SOURCE RECORDS START
/-- 43_load_store.md R147, R148, R149 (with R58): SW, SH and SB store the low bytes of `x[rt]` at the effective
address, lowest first, and no other byte changes; a misaligned SW or SH traps and stores nothing. -/
def Obligations.Stores : Prop :=
  ∀ (s : State) (rt rs : RegIdx) (imm : Imm16) (ea : Word) (v : Nat),
    ea = effectiveAddress s rs imm → v = (s.readReg rt).toNat →
    (ReadsAs (packI 0b101011#6 rs rt imm) (.sw rt rs imm) ∧
      (ea.toNat % 4 = 0 → ∃ t, exec (.sw rt rs imm) s = .next t ∧
        MemoryStored s t ea [BitVec.ofNat 8 v, BitVec.ofNat 8 (v / 2 ^ 8), BitVec.ofNat 8 (v / 2 ^ 16),
          BitVec.ofNat 8 (v / 2 ^ 24)]) ∧
      (ea.toNat % 4 ≠ 0 → ∃ t, exec (.sw rt rs imm) s = .next t ∧ TrapTaken s t .unalignedWord)) ∧
    (ReadsAs (packI 0b101001#6 rs rt imm) (.sh rt rs imm) ∧
      (ea.toNat % 2 = 0 → ∃ t, exec (.sh rt rs imm) s = .next t ∧
        MemoryStored s t ea [BitVec.ofNat 8 v, BitVec.ofNat 8 (v / 2 ^ 8)]) ∧
      (ea.toNat % 2 ≠ 0 → ∃ t, exec (.sh rt rs imm) s = .next t ∧ TrapTaken s t .unalignedHalf)) ∧
    (ReadsAs (packI 0b101000#6 rs rt imm) (.sb rt rs imm) ∧
      ∃ t, exec (.sb rt rs imm) s = .next t ∧ MemoryStored s t ea [BitVec.ofNat 8 v])

/-- 44_unaligned.md R156, R157, R158: LWL and LWR merge by the table, at every `k`. -/
def Obligations.PartialLoads : Prop :=
  ∀ (s : State) (rt rs : RegIdx) (imm : Imm16) (ea a : Word),
    ea = effectiveAddress s rs imm → a.toNat = ea.toNat - ea.toNat % 4 →
    (ReadsAs (packI 0b100010#6 rs rt imm) (.lwl rt rs imm) ∧
      ∃ t, exec (.lwl rt rs imm) s = .next t ∧
        RegisterWritten s t rt (lwlRow (ea.toNat % 4) (fun i => BitVec.ofNat 8 ((s.readReg rt).toNat / 2 ^ (8 * i)))
          (fun i => s.mem.getByte (a + BitVec.ofNat 32 i)))) ∧
    (ReadsAs (packI 0b100110#6 rs rt imm) (.lwr rt rs imm) ∧
      ∃ t, exec (.lwr rt rs imm) s = .next t ∧
        RegisterWritten s t rt (lwrRow (ea.toNat % 4) (fun i => BitVec.ofNat 8 ((s.readReg rt).toNat / 2 ^ (8 * i)))
          (fun i => s.mem.getByte (a + BitVec.ofNat 32 i))))

/-- 44_unaligned.md R156, R159, R160: SWL and SWR merge by the table, at every `k`, into the aligned word that holds
the effective address, and no other byte changes. -/
def Obligations.PartialStores : Prop :=
  ∀ (s : State) (rt rs : RegIdx) (imm : Imm16) (ea a : Word),
    ea = effectiveAddress s rs imm → a.toNat = ea.toNat - ea.toNat % 4 →
    (ReadsAs (packI 0b101010#6 rs rt imm) (.swl rt rs imm) ∧
      ∃ t, exec (.swl rt rs imm) s = .next t ∧
        MemoryStored s t a (swlRow (ea.toNat % 4) (fun i => BitVec.ofNat 8 ((s.readReg rt).toNat / 2 ^ (8 * i)))
          (fun i => s.mem.getByte (a + BitVec.ofNat 32 i)))) ∧
    (ReadsAs (packI 0b101110#6 rs rt imm) (.swr rt rs imm) ∧
      ∃ t, exec (.swr rt rs imm) s = .next t ∧
        MemoryStored s t a (swrRow (ea.toNat % 4) (fun i => BitVec.ofNat 8 ((s.readReg rt).toNat / 2 ^ (8 * i)))
          (fun i => s.mem.getByte (a + BitVec.ofNat 32 i))))

/-- 44_unaligned.md R161: SWL at `U + 3` and SWR at `U`, in either order, store the word at `U`, aligned or not, and
change no other byte. -/
def Obligations.UnalignedStorePair : Prop :=
  ∀ (s : State) (rt rs : RegIdx) (hi lo : Imm16) (u : Word),
    effectiveAddress s rs lo = u → effectiveAddress s rs hi = u + 3#32 → u.toNat + 3 ≤ 0xFFFFFFFF →
    (∃ t v, exec (.swl rt rs hi) s = .next t ∧ exec (.swr rt rs lo) t = .next v ∧
      BytesStored s v u ((List.range 4).map fun i => BitVec.ofNat 8 ((s.readReg rt).toNat / 2 ^ (8 * i))) ∧
      SameRegs s v) ∧
    ∃ t v, exec (.swr rt rs lo) s = .next t ∧ exec (.swl rt rs hi) t = .next v ∧
      BytesStored s v u ((List.range 4).map fun i => BitVec.ofNat 8 ((s.readReg rt).toNat / 2 ^ (8 * i))) ∧
      SameRegs s v

/-- 44_unaligned.md R161: LWL at `U + 3` and LWR at `U`, in either order, leave the word at `U` in `x[rt]`, aligned
or not, whatever it held. (`rt` is not the base register: the first load of the pair would change the base.) -/
def Obligations.UnalignedLoadPair : Prop :=
  ∀ (s : State) (rt rs : RegIdx) (hi lo : Imm16) (u : Word), rt ≠ rs →
    effectiveAddress s rs lo = u → effectiveAddress s rs hi = u + 3#32 → u.toNat + 3 ≤ 0xFFFFFFFF →
    (∃ t v, exec (.lwl rt rs hi) s = .next t ∧ exec (.lwr rt rs lo) t = .next v ∧
      OneReg s v rt (s.mem.getWord u) ∧ SameMem s v) ∧
    ∃ t v, exec (.lwr rt rs lo) s = .next t ∧ exec (.lwl rt rs hi) t = .next v ∧
      OneReg s v rt (s.mem.getWord u) ∧ SameMem s v

/-- 20_memory.md R70: a word stored to the address of the next instruction is what the very next step runs. -/
def Obligations.StoreIsSeenByTheNextFetch : Prop :=
  ∀ (s : State) (rt rs : RegIdx) (imm : Imm16) (j : Instr),
    s.Active → s.pc ∉ s.breakpoints → s.npc ∉ s.breakpoints → s.pendingRearm = none →
    s.pc.toNat + 4 ≤ 2 ^ 32 → s.npc.toNat % 4 = 0 →
    decode s.config (s.mem.getWord s.pc) = .instr (.sw rt rs imm) → effectiveAddress s rs imm = s.npc →
    s.readReg rt = encode j → j.WellFormed s.config = true →
    ∃ t, step s = .next t ∧ t.pc = s.npc ∧ t.mem.getWord t.pc = encode j ∧
      ∀ u, exec j t = .next u → step t = .next u

/-! ## Multiply and divide -/

/-- 45_muldiv.md R166, R167: `hi` and `lo` are the two halves of the exact product. -/
def Obligations.Multiplies : Prop :=
  ∀ (s : State) (rs rt rd : RegIdx) (sa : BitVec 5),
    (ReadsAs (packR 0b000000#6 rs rt rd sa 0b011000#6) (.mult rs rt) ∧
      ∃ t h l, exec (.mult rs rt) s = .next t ∧ HiLoWritten s t h l ∧
        signed h * 2 ^ 32 + l.toNat = signed (s.readReg rs) * signed (s.readReg rt)) ∧
    (ReadsAs (packR 0b000000#6 rs rt rd sa 0b011001#6) (.multu rs rt) ∧
      ∃ t h l, exec (.multu rs rt) s = .next t ∧ HiLoWritten s t h l ∧
        h.toNat * 2 ^ 32 + l.toNat = (s.readReg rs).toNat * (s.readReg rt).toNat)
SOURCE RECORDS END
| TASK DIRECTIONS |
Please write out, exactly as they appear above, only the lines in the stretch from the line with "SameRegs s v) ∧" through the line with "44_unaligned.md R161: LWL".

| RESPONSE TO THIS EXERCISE |
      SameRegs s v) ∧
    ∃ t v, exec (.swr rt rs lo) s = .next t ∧ exec (.swl rt rs hi) t = .next v ∧
      BytesStored s v u ((List.range 4).map fun i => BitVec.ofNat 8 ((s.readReg rt).toNat / 2 ^ (8 * i))) ∧
      SameRegs s v

/-- 44_unaligned.md R161: LWL at `U + 3` and LWR at `U`, in either order, leave the word at `U` in `x[rt]`, aligned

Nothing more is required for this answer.